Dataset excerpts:
-- ==== Sys2Proof/Machine/Dispatch.lean ====
section
/-!
DEFINITION. The meaning of every instruction, one arm per constructor of Instr.
-/

namespace Sys2Proof.Machine

open Host (Outcome)
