-- ==== Sys2Proof/Certificates/Slice0/Obligations.lean ====
section
/-!
DEFINITION. The statements for the provers.
-/

open Sys2Proof Sys2Proof.Machine

/-- For every ALU word of one cycle, immediate word, LIM, LIMS, BFX, BFI, PADR, PCREL, CSRR, QSTAT, AGET and MBXR
whose qualifying predicate reads true, execution answers a next state in which sD reads the value of the table (a
write of s0 being discarded), every other scalar, predicate, queue, stream, special register, other context, other
core and byte of memory being as before. (R138, R139, R140, R141, R142, R143, R157, R168, R169, R170) -/
def Obligations.SingleCycleScalarWords : Prop :=
  ∀ (i : Instr) (s : State) (p : BitVec 3) (d : BitVec 5) (v : Dword),
    scalarResult i s = some (p, d, v) → s.qual p = true →
    ∃ t, exec i s = .next t ∧ WritesScalar d v s.arch t.arch ∧ OnlyMine s t

/-- A multiply or divide whose predicate reads true answers a next state with one more result due: the value of the
table for sD, 3 cycles after dispatch for a multiply and 20 for a divide, and sD noted as not ready until that cycle;
no register has its value changed yet, and nothing else changes. With s0 as the destination nothing changes at all.
(R69, R138, R139, R140) -/
def Obligations.MultiplyAndDivideWords : Prop :=
  ∀ (i : Instr) (s : State) (lat : Nat) (p : BitVec 3) (d : BitVec 5) (v : Dword),
    slowResult i s = some (lat, p, d, v) → s.qual p = true →
    ∃ t, exec i s = .next t ∧
      (d = 0 → t = s) ∧
      (d ≠ 0 →
        AddsFlight s.act.core
          { id := s.myCore.nextId, ctx := s.act.ctx, seq := s.act.entry.seq, slot := slotNum s.act.entry.slot
            due := s.myCore.cyc + lat, quiet := s.act.entry.quiet, instr := s.act.entry.instr, acq := none
            kind := .sreg d v } s t ∧
        t.arch = { s.arch with rdy := (d, s.myCore.cyc + lat) :: s.arch.rdy } ∧
        (∀ k, k % 4 ≠ s.act.ctx % 4 → t.ctx s.act.core k = s.ctx s.act.core k) ∧
        t.me = { s.me with arch := t.arch, ckpts := t.me.ckpts } ∧
        ∀ q ∈ t.me.ckpts, q.seq ≤ s.act.entry.seq → q ∈ s.me.ckpts)

/-- A comparison or predicate-logic word whose qualifying predicate reads true answers a next state in which pD reads
the result (a write of p0 being discarded), every other predicate, register, context, core and byte of memory being as
before. Conditions 0 to 5 are eq, ne, signed lt and le, unsigned ltu and leu; CMPI compares with its sign-extended
immediate. (R138, R144, R145) -/
def Obligations.PredicateWords : Prop :=
  ∀ (i : Instr) (s : State) (p : BitVec 3) (d : BitVec 4) (v : Bool),
    predResult i s = some (p, d, v) → s.qual p = true →
    ∃ t, exec i s = .next t ∧ WritesPred d v s.arch t.arch ∧ OnlyMine s t

/-- For every S word other than NOP and WSEL: if its qualifying predicate reads false, execution answers the state
unchanged. NOP in slots S, L and T, and WSEL as a word of its own (the front end reads it when it decides whether a
wait bundle dispatches), answer the state unchanged, whatever their hold bit and predicate. (R68, R138, R151) -/
def Obligations.WordsWithoutEffect : Prop :=
  (∀ (i : Instr) (s : State) (p : BitVec 3), sQual i = some p → s.qual p = false → exec i s = .next s) ∧
  ∀ (h : BitVec 1) (p : BitVec 3) (x : BitVec 1) (a b c d : BitVec 5) (s : State),
    exec (.nopS h p) s = .next s ∧ exec (.nopL h p) s = .next s ∧ exec (.nopT h p) s = .next s ∧
    exec (.wsel h p x a b c d) s = .next s

/-- With its predicate true, BR and CALL continue at the header address plus OFF22 x 4 and JMPR at the value of sA;
the next bundle dispatches three cycles on, every open loop level closes with each LIDX kept, and CALL writes into s31
the header address + 4 + 4 x (bits set in PM). Nothing else changes. JMPR to an address that is not a multiple of 4
detects a fault of cause 17 in slot 0 of its bundle, whose TRAPVAL holds the header and the word, and changes nothing
else. (R139, R146, R147, R322, R334) -/
def Obligations.TransferWords : Prop :=
  ∀ (h : BitVec 1) (p : BitVec 3) (o : BitVec 22) (a : BitVec 5) (s : State), s.qual p = true →
    (∃ t, exec (.br h p o) s = .next t ∧ MovesOn s t ∧
      t.arch = { s.arch with pc := s.act.entry.pc + o.signExtend 64 * 4, loops := [], skip := 0 }) ∧
    (∃ t, exec (.call h p o) s = .next t ∧ MovesOn s t ∧
      (∀ r, t.getS r = if r = 31 then s.act.entry.pc + 4 + 4 * BitVec.ofNat 64 (presentSlots s.act.entry.hdr) else s.getS r) ∧
      t.arch = { s.arch with sr := t.arch.sr, pc := s.act.entry.pc + o.signExtend 64 * 4, loops := [], skip := 0 }) ∧
    ((s.getS a).toNat % 4 = 0 → ∃ t, exec (.jmpr h p a) s = .next t ∧ MovesOn s t ∧
      t.arch = { s.arch with pc := s.getS a, loops := [], skip := 0 }) ∧
    ((s.getS a).toNat % 4 ≠ 0 → s.act.entry.slot = .s → ∃ t, exec (.jmpr h p a) s = .next t ∧ RaisesWord 17 0 s t)

/-- With its predicate true, TRAP (cause 1) and BRK (cause 2) set TRAPPC to the address immediately after the bundle,
TRAPCAUSE to the cause with slot 0, TRAPVAL to the zero-extended code and the pc to TRAPVEC; RTE with a TRAPCAUSE
below 16 sets the pc to TRAPPC. Open loop levels close (R147) and a new issue group begins with the handler. No other
register, context, core or byte of memory changes. (R148) -/
def Obligations.HandlerRequests : Prop :=
  ∀ (h : BitVec 1) (p : BitVec 3) (c : BitVec 17) (s : State), s.qual p = true →
    (∃ t, exec (.trap h p c) s = .next t ∧ MovesOn s t ∧ t.arch = requested s 1 c) ∧
    (∃ t, exec (.brk h p c) s = .next t ∧ MovesOn s t ∧ t.arch = requested s 2 c) ∧
    (s.arch.csr.trapcause.toNat % 256 < 16 → ∃ t, exec (.rte h p) s = .next t ∧ MovesOn s t ∧
      t.arch = { s.arch with pc := s.arch.csr.trappc, loops := [], skip := 0 })

/-- With its predicate true and TRAPCAUSE.CAUSE of 16 or above, RTE restores the hold state and the open loop levels
(level, trip count, index, length and start of each) from the shadow, LIDX of a restored level showing its index,
brings back the record of the words that an interrupted wait bundle has entered, clears IH, makes numeric traps off
for the next bundle after cause 48 or where the bundle at TRAPPC was to run so when it was interrupted, and continues
at TRAPPC three cycles on; scalars, predicates, queues, masks, special registers, memory and every other context and
core are as before. (R139, R148, R324, R386) -/
def Obligations.FaultReturn : Prop :=
  ∀ (h : BitVec 1) (p : BitVec 3) (s : State), s.qual p = true → 16 ≤ s.arch.csr.trapcause.toNat % 256 →
    ∃ t, exec (.rte h p) s = .next t ∧ MovesOn s t ∧
      t.arch.pc = s.arch.csr.trappc ∧ t.arch.ih = false ∧ t.arch.holds = s.arch.shadow.holds ∧
      (t.arch.loops.map fun r => (r.lv, r.trip, r.idx, r.len, r.start)) =
        (s.arch.shadow.loops.map fun r => (r.lv, r.trip, r.idx, r.len, r.start)) ∧
      (∀ r ∈ s.arch.shadow.loops, r.lv.toNat < 6 → (∀ x ∈ s.arch.shadow.loops, x.lv = r.lv → x = r) →
        t.arch.lidx.toList[r.lv.toNat]? = some r.idx) ∧
      t.arch.entered = s.arch.shadow.entered ∧ t.arch.entAt = s.arch.shadow.entAt ∧
      t.arch.quiet = (decide (s.arch.csr.trapcause.toNat % 256 = 48) || decide (s.arch.shadow.quiet = some s.arch.csr.trappc)) ∧
      t.arch = { s.arch with pc := t.arch.pc, ih := t.arch.ih, holds := t.arch.holds, loops := t.arch.loops, lidx := t.arch.lidx
                             quiet := t.arch.quiet, skip := t.arch.skip, entered := t.arch.entered
                             entAt := t.arch.entAt, shadow := { s.arch.shadow with entered := 0, quiet := none } }

/-- LOOP on a level that is not open, and whose body fits the enclosing body, sets LIDXn to 0; with a trip count of 0
its len bundles are passed over, otherwise the level opens as the innermost one. LEXIT on an open level closes it and
every level inside it, the rest of its body being passed over. On an open level LOOP, and on a level not open LEXIT,
raises cause 22. Nothing else changes. (R87, R149, R150, R342) -/
def Obligations.LoopWords : Prop :=
  ∀ (h : BitVec 1) (p v : BitVec 3) (r : BitVec 5) (l : BitVec 6) (s : State), s.qual p = true → v.toNat < 6 →
    s.act.entry.slot = .s →
    (levelOpen s v = false → bodyFits s (l.toNat + 1) = true → ∃ t, exec (.loop h p v r l) s = .next t ∧ OnlyMine s t ∧
      t.arch.lidx.toList = s.arch.lidx.toList.set v.toNat 0 ∧
      t.arch = { s.arch with
        lidx := t.arch.lidx
        skip := if (s.getS r).toNat % 2 ^ 32 = 0 then l.toNat + 1 else s.arch.skip
        loops := if (s.getS r).toNat % 2 ^ 32 = 0 then s.arch.loops
          else { lv := v, trip := (s.getS r).setWidth 32, idx := 0, len := l.toNat + 1, start := s.arch.pc, pos := 0, adv := false } ::
            s.arch.loops }) ∧
    (levelOpen s v = true → ∃ t, exec (.loop h p v r l) s = .next t ∧ RaisesWord 22 0 s t) ∧
    (∀ pre x post, s.arch.loops = pre ++ x :: post → (∀ y ∈ pre, y.lv ≠ v) → x.lv = v →
      ∃ t, exec (.lexit h p v) s = .next t ∧ MovesOn s t ∧
        t.arch = { s.arch with loops := post, skip := x.len - x.pos }) ∧
    (levelOpen s v = false → ∃ t, exec (.lexit h p v) s = .next t ∧ RaisesWord 22 0 s t)

/-- With its predicate true, CSRW, CSRS and CSRC make the named CSR read its old value with the writable fields
replaced by sA, by the old value OR sA, or by the old value AND NOT sA; every other CSR reads as before, and scalars,
predicates, other cores and memory are as before. A number without writable field leaves every CSR as it was. (R157,
R158, R160, R164, R165) -/
def Obligations.CsrWrites : Prop :=
  ∀ (h : BitVec 1) (p : BitVec 3) (a : BitVec 5) (n : BitVec 12) (s : State), s.qual p = true →
    ∀ (i : Instr) (v : Dword),
      ((i = .csrw h p a n ∧ v = s.getS a) ∨ (i = .csrs h p a n ∧ v = s.csrRead n.toNat ||| s.getS a) ∨
        (i = .csrc h p a n ∧ v = s.csrRead n.toNat &&& ~~~(s.getS a))) →
      ∃ t, exec i s = .next t ∧ OnlyCore s.act.core s t ∧
        t.csrRead n.toNat =
          (s.csrRead n.toNat &&& ~~~(csrMask n.toNat s.me.flagMask)) ||| (v &&& csrMask n.toNat s.me.flagMask) ∧
        (∀ m, m ≠ n.toNat → t.csrRead m = s.csrRead m) ∧
        (∀ r, t.getS r = s.getS r) ∧ (∀ r, t.getP r = s.getP r)

/-- With its predicate true, for a queue v0 to v27 within the pool: QCFG gives it the depth and width and empties it;
QCFG.keep, with a depth not below the rows held and the width as it is, changes only the depth; QREL leaves depth 0
and no row. Every other queue and register is as before. A queue number of 28 to 30 raises cause 17, a QCFG beyond the
pool cause 21 with the queue left as it was, a QCFG.keep with a depth below the count or another width cause 17.
(R341) -/
def Obligations.QueueWords : Prop :=
  ∀ (h : BitVec 1) (p : BitVec 3) (q : BitVec 5) (d : BitVec 8) (w : BitVec 2) (s : State), s.qual p = true →
    s.act.entry.slot = .s →
    (q.toNat < 28 →
      (s.arch.storage q d.toNat w ≤ s.me.poolRows →
        (∃ t, exec (.qcfg h p q d w) s = .next t ∧ OnlyMine s t ∧
          t.arch = { s.arch with vq := t.arch.vq } ∧ t.arch.queue q = { depth := d.toNat, wd := w, cur := 0, rows := [] } ∧
          ∀ r, r ≠ q → t.arch.queue r = s.arch.queue r) ∧
        ((s.arch.queue q).rows.length ≤ d.toNat → (s.arch.queue q).wd = w →
          ∃ t, exec (.qcfgKeep h p q d w) s = .next t ∧ OnlyMine s t ∧
            t.arch = { s.arch with vq := t.arch.vq } ∧ t.arch.queue q = { s.arch.queue q with depth := d.toNat } ∧
            ∀ r, r ≠ q → t.arch.queue r = s.arch.queue r)) ∧
      (s.me.poolRows < s.arch.storage q d.toNat w → ∃ t, exec (.qcfg h p q d w) s = .next t ∧ RaisesWord 21 0 s t) ∧
      (d.toNat < (s.arch.queue q).rows.length ∨ (s.arch.queue q).wd ≠ w →
        ∃ t, exec (.qcfgKeep h p q d w) s = .next t ∧ RaisesWord 17 0 s t) ∧
      (∃ t, exec (.qrel h p q) s = .next t ∧ OnlyMine s t ∧ t.arch = { s.arch with vq := t.arch.vq } ∧
        (t.arch.queue q).depth = 0 ∧ (t.arch.queue q).rows = [] ∧ ∀ r, r ≠ q → t.arch.queue r = s.arch.queue r)) ∧
    (28 ≤ q.toNat → q.toNat ≤ 30 →
      (∃ t, exec (.qcfg h p q d w) s = .next t ∧ RaisesWord 17 0 s t) ∧
      (∃ t, exec (.qcfgKeep h p q d w) s = .next t ∧ RaisesWord 17 0 s t) ∧
      (∃ t, exec (.qrel h p q) s = .next t ∧ RaisesWord 17 0 s t))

Your goal
What lines above contain the word "then"? Please copy each one.

Result below
      (∀ r, t.getS r = if r = 31 then s.act.entry.pc + 4 + 4 * BitVec.ofNat 64 (presentSlots s.act.entry.hdr) else s.getS r) ∧
        skip := if (s.getS r).toNat % 2 ^ 32 = 0 then l.toNat + 1 else s.arch.skip
        loops := if (s.getS r).toNat % 2 ^ 32 = 0 then s.arch.loops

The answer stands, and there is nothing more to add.